Closed AndrewVSutherland closed 8 years ago
I know now that my labels for ideals of imaginary quadratic fields are really bad, and this is another example. (Another is the problem which can arise having those [,] characters in a URL.) The whole issue of labelling ideals is one which we have spent a lot of time on but never actually done anything about. It will not happen this week. The problem raised is only as issue for imaginary quadratics since for all other fields the conductor part of the label has the form N.i where N is the norm and i an index from 0 (and of course the issue is to know what order the ideals of a given norm are in).
@JohnCremona This issue isn't about whether your ideal labels are good or bad, it is simply about the fact that we have imposed restrictions on knowl ids that are incompatible with many of our existing labels (which we are surely not going to change, especially after May 10). We need to remove the restriction on knowl ids that prevents us from creating top/bottom knowls for objects whose labels contain characters not currently permitted in a knowl id.
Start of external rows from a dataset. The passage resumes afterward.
-- ==== Sys2Proof/Tests/Slice0.lean ====
section
/-! SUPPORT. The model's own tests. Expected words, traces and STATUS values are those of 30_encoding.md R112 and
95_test_vectors.md; the witnesses show states that meet the hypotheses of the statements. -/

namespace Sys2Proof.Tests

open Sys2Proof.Machine

/-! ## Helpers -/

/-- Every wait ready at its first sample, as many as a small test needs. -/
def readyWaits : List (Bool × List Bool) := List.replicate 90 (true, [])

/-- A controller that is always ready, drives `rx` and lets every poll make two further reads. -/
def calm (rx : List Word) : Env := { Env.unscripted with waits := readyWaits, rx := rx, polls := [2, 2, 2, 2] }

/-- "Panel 8×2" of 95_test_vectors.md, with a controller driving `rx` and operands `ops`. -/
def panel8 (rx ops : List Word) : State :=
  { State.reset with
    lc := .ready, geomKnown := true, panelW := 8, panelH := 2, imgbufH := 0x0010
    fb := State.reset.fb.zeroFill 8, args := Vector.ofFn fun i => ops.getD i.val 0, env := calm rx }

/-- The same engine in another lifecycle state, its geometry not known. -/
def early (l : Lifecycle) (rx ops : List Word) : State :=
  { panel8 rx ops with lc := l, geomKnown := false, panelW := 0, panelH := 0, imgbufH := 0, fb := [] }

/-- TRACE and STATUS of a next state. -/
def seen : Host.Outcome State Fault Refusal → Option (List Event × Word)
  | .next t => some (t.trace, t.statusWord)
  | .fault _ | .refused _ => none

/-- A value of a next state. -/
def got {α : Type} (f : State → α) : Host.Outcome State Fault Refusal → Option α
  | .next t => some (f t)
  | .fault _ | .refused _ => none

/-! ## WellFormed -/

theorem test_wellFormed_accepts_eight_arguments : Instr.wellFormed (.writeArgs 8) = true := by decide
theorem test_wellFormed_refuses_nine_arguments : Instr.wellFormed (.writeArgs 9) = false := by decide

/-! ## Decoding: the words of 30_encoding.md R112 and of 95_test_vectors.md section 3 -/

theorem test_decode_handshake :
    decode 0x0000 = .ok .nop ∧ decode 0x0001 = .ok .waitBusyLine ∧ decode 0x0002 = .ok .pollBusyReg := by decide
theorem test_decode_registerio :
    decode 0x0010 = .ok .writeCommand ∧ decode 0x0011 = .ok .writeWord ∧ decode 0x0012 = .ok .writeRegister ∧
    decode 0x0013 = .ok .setTargetAddr ∧ decode 0x0014 = .ok (.writeArgs 0) ∧ decode 0x0814 = .ok (.writeArgs 8) ∧
    decode 0x0015 = .ok .readWord ∧ decode 0x0016 = .ok .readWords ∧ decode 0x0017 = .ok .readRegister := by decide
theorem test_decode_init :
    decode 0x0020 = .ok .resetPanel ∧ decode 0x0021 = .ok .systemRun ∧ decode 0x0022 = .ok .configure ∧
    decode 0x0023 = .ok .getDeviceInfo ∧ decode 0x0024 = .ok .setup := by decide
theorem test_decode_codec_and_writer :
    decode 0x0030 = .ok .setPixel ∧ decode 0x0031 = .ok .readFbByte ∧ decode 0x0040 = .ok .writeRegion ∧
    decode 0x0041 = .ok .updateRegion ∧ decode 0x0042 = .ok .writeDisplay ∧ decode 0x0043 = .ok .clear := by decide
/-- Bit by bit: RSV = 0000, CNT = 0101, OPC = 0001 0100. -/
theorem test_decode_bits_of_write_args : decode 0b0000010100010100 = .ok (.writeArgs 5) := by decide
theorem test_decode_refuses :
    decode 0x0003 = .error .reservedOpcode ∧ decode 0x0044 = .error .reservedOpcode ∧
    decode 0x00FF = .error .reservedOpcode ∧ decode 0x1000 = .error .reservedBits ∧
    decode 0x0914 = .error .countTooLarge ∧ decode 0x0110 = .error .countNotZero := by decide
theorem test_decodeTableWord :
    decodeTableWord 16 0x0043 = some .clear ∧ decodeTableWord 16 0x0044 = none := by decide

/-! ## Pure functions: V-F1 to V-F5 -/

theorem test_pack : packPixel 0xA0 true 0x5 = 0xA5 ∧ packPixel 0xA5 false 0x0 = 0x05 ∧ packPixel 0x12 false 0xF = 0xF2 := by
  decide
theorem test_index : pixelIndex 959 539 960 = 259199 ∧ pixelIndex 7 1 8 = 7 := by decide
theorem test_encode_word : encodeWord 0x01 0x23 false = 0xFEDC ∧ encodeWord 0x01 0x23 true = 0x0123 := by decide
theorem test_clip : clipExtent 100 2000 960 = 860 ∧ clipExtent 960 5 960 = 0 ∧ clipExtent 0 5 2 = 2 := by decide
theorem test_words : areaWords 960 540 = 129600 ∧ areaWords 40 10 = 100 ∧ areaWords 0 7 = 0 := by decide

/-! ## One step of each operation -/

theorem test_nop : seen (exec .nop (panel8 [] [])) = some ([], 0x0038) := by decide
/-- V-HS3. -/
theorem test_waitBusyLine_timeout :
    seen (exec .waitBusyLine { panel8 [] [] with env := { calm [] with waits := [(false, [false])] } })
      = some ([.readyTimeout], 0x0138) := by decide
/-- V-HS4. -/
theorem test_waitBusyLine_gate : seen (exec .waitBusyLine (early .unreset [] [])) = some ([], 0x0800) := by decide
/-- V-HS6. -/
theorem test_pollBusyReg_two_reads :
    seen (exec .pollBusyReg (panel8 [3, 0] [])) = some (tracePOLL 3 ++ tracePOLL 0, 0x0038) := by decide
/-- V-HS7: the operand changes no event. -/
theorem test_pollBusyReg_deadline :
    seen (exec .pollBusyReg { panel8 [1, 1] [5] with env := { calm [1, 1] with polls := [1] } })
      = some (tracePOLL 1 ++ tracePOLL 1 ++ [.pollTimeout], 0x0138) := by decide
/-- V-RIO14: LC stays RESET. -/
theorem test_writeCommand : seen (exec .writeCommand (early .reset [] [1])) = some (traceCMD 1, 0x0002) := by decide
/-- V-RIO2. -/
theorem test_writeWord : seen (exec .writeWord (panel8 [] [0x1224])) = some (traceWR 0x1224, 0x0038) := by decide
/-- V-RIO3. -/
theorem test_writeRegister :
    seen (exec .writeRegister (panel8 [] [4, 1])) = some (traceREG 0x0004 0x0001, 0x0038) := by decide
/-- V-RIO4. -/
theorem test_setTargetAddr :
    seen (exec .setTargetAddr (panel8 [] [0x5678, 0x1234]))
      = some (traceREG 0x020A 0x1234 ++ traceREG 0x0208 0x5678, 0x0038) := by decide
/-- V-RIO6. -/
theorem test_writeArgs :
    seen (exec (.writeArgs 5) (panel8 [] [0x0021, 0x0120, 0, 0, 8, 2]))
      = some (traceCMD 0x0021 ++ traceWR 0x0120 ++ traceWR 0 ++ traceWR 0 ++ traceWR 8 ++ traceWR 2, 0x0038) := by decide
/-- V-RIO7. -/
theorem test_readWord :
    seen (exec .readWord (panel8 [0xBEEF] [])) = some (traceRD 0xBEEF, 0x0038) ∧
    got (·.rdata) (exec .readWord (panel8 [0xBEEF] [])) = some 0xBEEF := by decide
/-- V-RIO8; and 41_handshake.md R150 with 42_registerio.md R187: one micro-step per primitive and per entry copied out, so that
without words SEL- is the last. -/
theorem test_readWords :
    got (fun t => (t.rdbuf[0], t.rdbuf[1], t.rdbuf[2])) (exec .readWords (panel8 [0x03C0, 0x021C] [2]))
      = some (0x03C0, 0x021C, 0) ∧
    got (·.seq.left) (exec .readWords { panel8 [1, 2] [2] with inbox := [⟨some 0, .read 16 0x02⟩] })
      = some (6 + 2 + 1 + 2) ∧
    got (·.busy) (exec .readWords { panel8 [] [0] with inbox := [⟨some 7, .read 16 0x02⟩] }) = some false := by decide
/-- V-RIO11. -/
theorem test_readWords_too_many : seen (exec .readWords (panel8 [] [21])) = some ([], 0x4038) := by decide
/-- V-RIO12. -/
theorem test_readRegister :
    seen (exec .readRegister (panel8 [7] [0x1224])) = some (tracePOLL 7, 0x0038) ∧
    got (·.rdata) (exec .readRegister (panel8 [7] [0x1224])) = some 7 := by decide
/-- V-IN1. -/
theorem test_resetPanel :
    seen (exec .resetPanel (early .unreset [] [])) = some ([.rst .low, .delay 20, .rst .high, .delay 100], 0x0002) := by
  decide
/-- V-IN2. -/
theorem test_systemRun : seen (exec .systemRun (early .reset [] [])) = some (traceCMD 1, 0x0004) := by decide
/-- V-IN3. -/
theorem test_configure :
    seen (exec .configure (early .running [] []))
      = some (traceREG 4 1 ++ traceCMD 0x0039 ++ traceWR 1 ++ traceWR 0x08FC, 0x0006) := by decide
/-- A device-info record. -/
def record (w h : Word) : List Word := [w, h, 0x0000, 0x0010] ++ List.replicate 16 0
/-- V-IN5. -/
theorem test_getDeviceInfo_bad_width :
    got (fun t => (t.statusWord, t.panelW, t.rdbuf[0])) (exec .getDeviceInfo (early .configured (record 962 540) []))
      = some (0x800A, 0, 0x03C2) := by decide
set_option maxRecDepth 20000 in
/-- V-IN8. -/
theorem test_getDeviceInfo_accepts :
    got (fun t => (t.statusWord, t.panelW, t.panelH, t.imgbuf, t.fb.read 1, t.fb.read 2))
        (exec .getDeviceInfo (early .configured (record 4 1) []))
      = some (0x0038, 4, 1, 0x00100000, some 0, none) := by decide
/-- V-IN11. -/
theorem test_setup_gate : seen (exec .setup (early .reset [] [])) = some ([], 0x0802) := by decide
set_option maxRecDepth 20000 in
/-- The failure of R214 inside SETUP: no clear follows. -/
theorem test_setup_fails :
    got (fun t => (t.statusWord, t.trace.length)) (exec .setup (early .unreset (record 0 2) []))
      = some (0x800A, 4 + 6 + 18 + 18 + 6 + 27) := by decide
/-- E1. -/
theorem test_setPixel :
    got (·.fb.read 3) (exec .setPixel (panel8 [] [6, 0, 0xA])) = some (some 0xA0) := by decide
/-- E2. -/
theorem test_setPixel_out_of_bounds :
    got (fun t => (t.fb, t.statusWord)) (exec .setPixel (panel8 [] [8, 0, 0xF]))
      = some (State.reset.fb.zeroFill 8, 0x0038) := by decide
theorem test_readFbByte :
    got (·.rdata) (exec .readFbByte { panel8 [] [3] with fb := [(3, 0xA5)] }) = some 0x00A5 := by decide
/-- One byte past the RAM: 259200 = 3 * 65536 + 62592. -/
theorem test_readFbByte_bounds : seen (exec .readFbByte (panel8 [] [62592, 3])) = some ([], 0x1038) := by decide
set_option maxRecDepth 20000 in
/-- The example of 45_writer.md R270. -/
theorem test_writeRegion :
    seen (exec .writeRegion
        { panel8 [0] [0, 0, 4, 2, 0, 0] with fb := [(0, 0x01), (1, 0x23), (2, 0x45), (3, 0x67)] })
      = some (tracePOLL 0 ++ traceREG 0x020A 0x0010 ++ traceREG 0x0208 0 ++ traceCMD 0x0021 ++ traceWR 0x0120
          ++ traceWR 0 ++ traceWR 0 ++ traceWR 4 ++ traceWR 2 ++ traceStream [0xFEDC, 0xBA98] ++ traceCMD 0x0022,
        0x0038) := by decide
theorem test_writeRegion_align : seen (exec .writeRegion (panel8 [] [2, 0, 4, 1])) = some ([], 0x2038) := by decide
/-- The example of 45_writer.md R271. -/
theorem test_updateRegion :
    seen (exec .updateRegion (panel8 [0] [0, 0, 2000, 5, 6]))
      = some (tracePOLL 0 ++ traceCMD 0x0037 ++ traceWR 0 ++ traceWR 0 ++ traceWR 8 ++ traceWR 2 ++ traceWR 6
          ++ traceWR 0 ++ traceWR 0x0010, 0x0038) := by decide
/-- E5. -/
theorem test_updateRegion_mode_none : seen (exec .updateRegion (panel8 [] [0, 0, 8, 2, 8])) = some ([], 0x0038) := by
  decide
set_option maxRecDepth 20000 in
/-- E4: an all-zero buffer, not reversed. -/
theorem test_writeDisplay :
    got (fun t => (t.trace.countP fun e => decide (e = .tx 0xFFFF), t.trace.countP fun e => decide (e = .tx 0x0037)))
      (exec .writeDisplay (panel8 [0, 0] [])) = some (4, 1) := by decide
theorem test_writeDisplay_before_ready : seen (exec .writeDisplay (early .reset [] [])) = some ([], 0x0002) := by decide
set_option maxRecDepth 20000 in
/-- Reversed polarity, no init update. -/
theorem test_clear :
    seen (exec .clear { panel8 [0] [0] with reversed := true })
      = some (tracePOLL 0 ++ traceREG 0x020A 0x0010 ++ traceREG 0x0208 0 ++ traceCMD 0x0021 ++ traceWR 0x0120
          ++ traceWR 0 ++ traceWR 0 ++ traceWR 8 ++ traceWR 2 ++ traceStream [0, 0, 0, 0] ++ traceCMD 0x0022, 0x0038) := by
  decide

/-! ## Steps -/

theorem test_step_runs_a_placed_word :
    got (·.lc) (step (State.reset.withFetchWord 16 0x0020)) = some .reset := by decide
theorem test_step_illegal_word : seen (step ((panel8 [] []).withFetchWord 16 0x0003)) = some ([], 0x0238) := by decide

/-! ## Witnesses: states and operands that meet the hypotheses of each statement, at boundary values -/

/-- Panel 8×2 with a host step coming. -/
def hostNext (a : HostAct) : State := { panel8 [] [] with inbox := [⟨some 0, a⟩] }

/-- The same while an operation runs. -/
def busyNext (a : HostAct) : State :=
  { hostNext a with seq := .running .waitBusyLine 0 [.waitReady false] }

/-- The same while RESET_IN is asserted. -/
def heldNext (a : HostAct) : State := { State.reset with resetIn := true, inbox := [⟨some 0, a⟩] }

theorem idle_comesNext (a : HostAct) : (hostNext a).comesNext a [] := ⟨some 0, rfl, .inl rfl⟩
theorem busy_comesNext (a : HostAct) : (busyNext a).comesNext a [] := ⟨some 0, rfl, .inr rfl⟩
theorem held_comesNext (a : HostAct) : (heldNext a).comesNext a [] := ⟨some 0, rfl, .inl rfl⟩
theorem panel8_quiet (rx ops : List Word) : (panel8 rx ops).quiet := ⟨rfl, rfl⟩
theorem early_quiet (l : Lifecycle) (rx ops : List Word) : (early l rx ops).quiet := ⟨rfl, rfl⟩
This is not specific to elliptic curves over imaginary quadratic fields, that just happens to be where I first noticed it.
OK. I was looking for the place where the exact restrictions on knowl ids is explained but could not find it. It would actually be quite easy for this purpose to translate a label such as "ec.nf.[11,5,1]-a1.top" into (say) "ec.nf.11.5.1-a1.top" -- though the knwl ID should include the field label too, so an example would be to go from the curve whose full label is 2.0.4.1-[65,18,1]-a1 to the knwol id "ec.nf.2.0.4.1-65.18.1-a1" by just doing id = id.replace(",",".").replace("[","").replace("]","")
All that is required to fix this is to change line 38 of lmfdb/lmfdb/knowledge/knowl.py
Currently we have: "allowed_knowlid = re.compile("^[a-z0-9.-]+$")"
OK -- we need Harald's input before doing that since he may have had a reason.
As another example, I'll note that you also cannot create a top knowl for the object
http://www.lmfdb.org/EllipticCurve/3.1.23.1/89.1/A/1
because the label name 89.1-A1 contains an upper case character. I'm sure there are many similar examples throughout the LMFDB. If top knowls are going to become a standard feature (which I believe they should) we are going to have to either remove the restriction on knowl ids, or come up with some well-defined mapping from labels to allowed knowl ids.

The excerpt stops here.